Assignment
Below are the records. How many of their lines contain "orig"? Give only the number.

Records provided
theorem execOapClose_keeps {orig : State} (addr : Nat) (port : Nat) (datagram : List Byte) (s : State) (h_s : Keeps orig s) : KeepsRes orig (execOapClose addr port datagram s) := by
  unfold execOapClose
  repeat' (first
    | with_reducible assumption
    | with_reducible apply KeepsRes.next
    | with_reducible apply State.datagramIn_keeps)

theorem execNotifyAck_keeps {orig : State} (addr : Nat) (port : Nat) (datagram : List Byte) (s : State) (h_s : Keeps orig s) : KeepsRes orig (execNotifyAck addr port datagram s) := by
  unfold execNotifyAck
  repeat' (first
    | with_reducible assumption
    | with_reducible apply KeepsRes.next
    | with_reducible apply State.datagramIn_keeps)

theorem State.opAlone_keeps {orig : State} (s : State) (f : State → State × OpResult) (h_s : Keeps orig s) (h_f : ∀ a0, Keeps orig a0 → Keeps orig (f a0).1) : Keeps orig (State.opAlone s f) := by
  unfold State.opAlone
  repeat' (first
    | with_reducible assumption
    | with_reducible apply h_f
    | with_reducible apply State.emit_keeps
    | with_reducible apply Keeps.cond)

theorem execObjRead_keeps {orig : State} (live : Bool) (i : Nat) (j : Nat) (s : State) (h_s : Keeps orig s) : KeepsRes orig (execObjRead live i j s) := by
  unfold execObjRead
  repeat' (first
    | with_reducible assumption
    | intro x
    | with_reducible apply KeepsRes.next
    | with_reducible apply State.opAlone_keeps
    | with_reducible apply State.opRead_keeps)

theorem execObjWrite_keeps {orig : State} (mailbox : Bool) (auth : Bool) (i : Nat) (j : Nat) (ty : Nat) (data : List Byte) (s : State) (h_s : Keeps orig s) : KeepsRes orig (execObjWrite mailbox auth i j ty data s) := by
  unfold execObjWrite
  repeat' (first
    | with_reducible assumption
    | intro x
    | with_reducible apply KeepsRes.next
    | with_reducible apply State.opAlone_keeps
    | with_reducible apply State.opWrite_keeps)

theorem execObjReadRange_keeps {orig : State} (live : Bool) (i : Nat) (j : Nat) (last : Nat) (s : State) (h_s : Keeps orig s) : KeepsRes orig (execObjReadRange live i j last s) := by
  unfold execObjReadRange
  repeat' (first
    | with_reducible assumption
    | intro x
    | with_reducible apply KeepsRes.next
    | with_reducible apply State.opAlone_keeps
    | with_reducible apply State.opRange_keeps)

theorem execObjDescribe_keeps {orig : State} (i : Nat) (j : Nat) (s : State) (h_s : Keeps orig s) : KeepsRes orig (execObjDescribe i j s) := by
  unfold execObjDescribe
  repeat' (first
    | with_reducible assumption
    | intro x
    | with_reducible apply KeepsRes.next
    | with_reducible apply State.opAlone_keeps
    | with_reducible apply State.opDescribe_keeps)

theorem execObjSubscribe_keeps {orig : State} (sid : Nat) (mask : List Byte) (s : State) (h_s : Keeps orig s) : KeepsRes orig (execObjSubscribe sid mask s) := by
  unfold execObjSubscribe
  repeat' (first
    | with_reducible assumption
    | intro x
    | with_reducible apply KeepsRes.next
    | with_reducible apply State.opAlone_keeps
    | with_reducible apply State.opSubscribe_keeps)

theorem execSessionIdleTimeout_keeps {orig : State} (sid : Nat) (s : State) (h_s : Keeps orig s) : KeepsRes orig (execSessionIdleTimeout sid s) := by
  unfold execSessionIdleTimeout
  repeat' (first
    | with_reducible assumption
    | with_reducible apply KeepsRes.next
    | with_reducible apply State.closeSession_keeps)

theorem execNotifySend_keeps {orig : State} (sid : Nat) (s : State) (h_s : Keeps orig s) : KeepsRes orig (execNotifySend sid s) := by
  unfold execNotifySend
  repeat' (first
    | with_reducible assumption
    | with_reducible apply KeepsRes.next
    | with_reducible apply State.notify_keeps)

theorem execNotifyResend_keeps {orig : State} (sid : Nat) (num : Nat) (s : State) (h_s : Keeps orig s) : KeepsRes orig (execNotifyResend sid num s) := by
  unfold execNotifyResend
  repeat' (first
    | with_reducible assumption
    | with_reducible apply KeepsRes.next
    | with_reducible apply State.renotify_keeps)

Reply
11